Repeat verbatim, and only, the lines of the data below, beginning at the line that contains "NearOnly fun r => blockSums" and stopping after the line that contains "nearOnly_near fp32 ((fp32.value d).mul".

**** Task data ****

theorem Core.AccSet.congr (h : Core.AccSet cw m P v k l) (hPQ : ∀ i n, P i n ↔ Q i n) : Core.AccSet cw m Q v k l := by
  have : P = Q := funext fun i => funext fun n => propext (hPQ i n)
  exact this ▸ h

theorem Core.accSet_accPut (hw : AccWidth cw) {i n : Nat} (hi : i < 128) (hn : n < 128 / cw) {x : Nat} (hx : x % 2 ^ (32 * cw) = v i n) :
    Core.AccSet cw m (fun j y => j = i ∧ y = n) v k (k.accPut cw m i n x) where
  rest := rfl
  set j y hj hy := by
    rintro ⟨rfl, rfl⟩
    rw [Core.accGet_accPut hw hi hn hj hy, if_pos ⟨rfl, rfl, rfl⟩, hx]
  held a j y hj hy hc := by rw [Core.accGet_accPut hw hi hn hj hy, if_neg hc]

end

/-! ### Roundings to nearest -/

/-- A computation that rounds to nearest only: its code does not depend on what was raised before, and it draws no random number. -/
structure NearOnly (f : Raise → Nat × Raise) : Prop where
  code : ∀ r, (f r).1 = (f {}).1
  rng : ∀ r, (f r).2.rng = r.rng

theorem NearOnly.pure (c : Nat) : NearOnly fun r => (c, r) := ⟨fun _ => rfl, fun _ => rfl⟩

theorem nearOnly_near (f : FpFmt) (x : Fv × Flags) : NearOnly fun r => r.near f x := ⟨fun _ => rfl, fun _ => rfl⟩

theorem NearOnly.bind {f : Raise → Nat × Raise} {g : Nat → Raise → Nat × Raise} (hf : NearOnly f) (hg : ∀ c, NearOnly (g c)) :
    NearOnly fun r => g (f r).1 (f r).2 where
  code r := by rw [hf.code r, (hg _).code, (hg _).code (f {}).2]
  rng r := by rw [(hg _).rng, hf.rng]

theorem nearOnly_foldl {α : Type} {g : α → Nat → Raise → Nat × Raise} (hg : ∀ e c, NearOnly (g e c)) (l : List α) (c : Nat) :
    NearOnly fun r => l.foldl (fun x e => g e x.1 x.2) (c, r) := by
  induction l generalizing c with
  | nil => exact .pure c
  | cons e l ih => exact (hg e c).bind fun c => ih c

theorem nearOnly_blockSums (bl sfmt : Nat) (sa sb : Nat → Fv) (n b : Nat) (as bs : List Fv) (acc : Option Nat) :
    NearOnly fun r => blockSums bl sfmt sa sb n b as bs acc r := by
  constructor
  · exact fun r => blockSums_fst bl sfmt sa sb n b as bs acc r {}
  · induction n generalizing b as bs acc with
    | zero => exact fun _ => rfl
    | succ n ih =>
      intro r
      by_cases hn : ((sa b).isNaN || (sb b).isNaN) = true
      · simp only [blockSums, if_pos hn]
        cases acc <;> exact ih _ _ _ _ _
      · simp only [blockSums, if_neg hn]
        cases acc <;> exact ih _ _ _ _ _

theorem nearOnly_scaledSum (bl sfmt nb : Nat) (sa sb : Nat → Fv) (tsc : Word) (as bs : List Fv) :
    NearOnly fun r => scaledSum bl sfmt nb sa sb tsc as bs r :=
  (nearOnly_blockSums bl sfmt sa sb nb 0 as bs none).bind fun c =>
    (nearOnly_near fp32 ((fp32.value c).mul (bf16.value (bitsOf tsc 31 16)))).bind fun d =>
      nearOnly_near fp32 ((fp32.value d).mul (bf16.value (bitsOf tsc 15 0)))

****
**** Task data ****

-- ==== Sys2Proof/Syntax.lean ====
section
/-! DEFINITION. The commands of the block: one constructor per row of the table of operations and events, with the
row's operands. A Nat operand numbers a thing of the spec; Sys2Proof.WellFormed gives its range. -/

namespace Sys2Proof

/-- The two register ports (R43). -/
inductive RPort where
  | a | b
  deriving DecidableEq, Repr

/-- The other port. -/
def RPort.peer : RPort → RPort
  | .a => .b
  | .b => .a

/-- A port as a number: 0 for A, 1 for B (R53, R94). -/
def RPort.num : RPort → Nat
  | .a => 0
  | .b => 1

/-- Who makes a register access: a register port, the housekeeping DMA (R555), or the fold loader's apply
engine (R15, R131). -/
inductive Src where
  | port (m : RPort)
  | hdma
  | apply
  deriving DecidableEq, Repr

****

## Task solution
    NearOnly fun r => blockSums bl sfmt sa sb n b as bs acc r := by
  constructor
  · exact fun r => blockSums_fst bl sfmt sa sb n b as bs acc r {}
  · induction n generalizing b as bs acc with
    | zero => exact fun _ => rfl
    | succ n ih =>
      intro r
      by_cases hn : ((sa b).isNaN || (sb b).isNaN) = true
      · simp only [blockSums, if_pos hn]
        cases acc <;> exact ih _ _ _ _ _
      · simp only [blockSums, if_neg hn]
        cases acc <;> exact ih _ _ _ _ _

theorem nearOnly_scaledSum (bl sfmt nb : Nat) (sa sb : Nat → Fv) (tsc : Word) (as bs : List Fv) :
    NearOnly fun r => scaledSum bl sfmt nb sa sb tsc as bs r :=
  (nearOnly_blockSums bl sfmt sa sb nb 0 as bs none).bind fun c =>
    (nearOnly_near fp32 ((fp32.value c).mul (bf16.value (bitsOf tsc 31 16)))).bind fun d =>
      nearOnly_near fp32 ((fp32.value d).mul (bf16.value (bitsOf tsc 15 0)))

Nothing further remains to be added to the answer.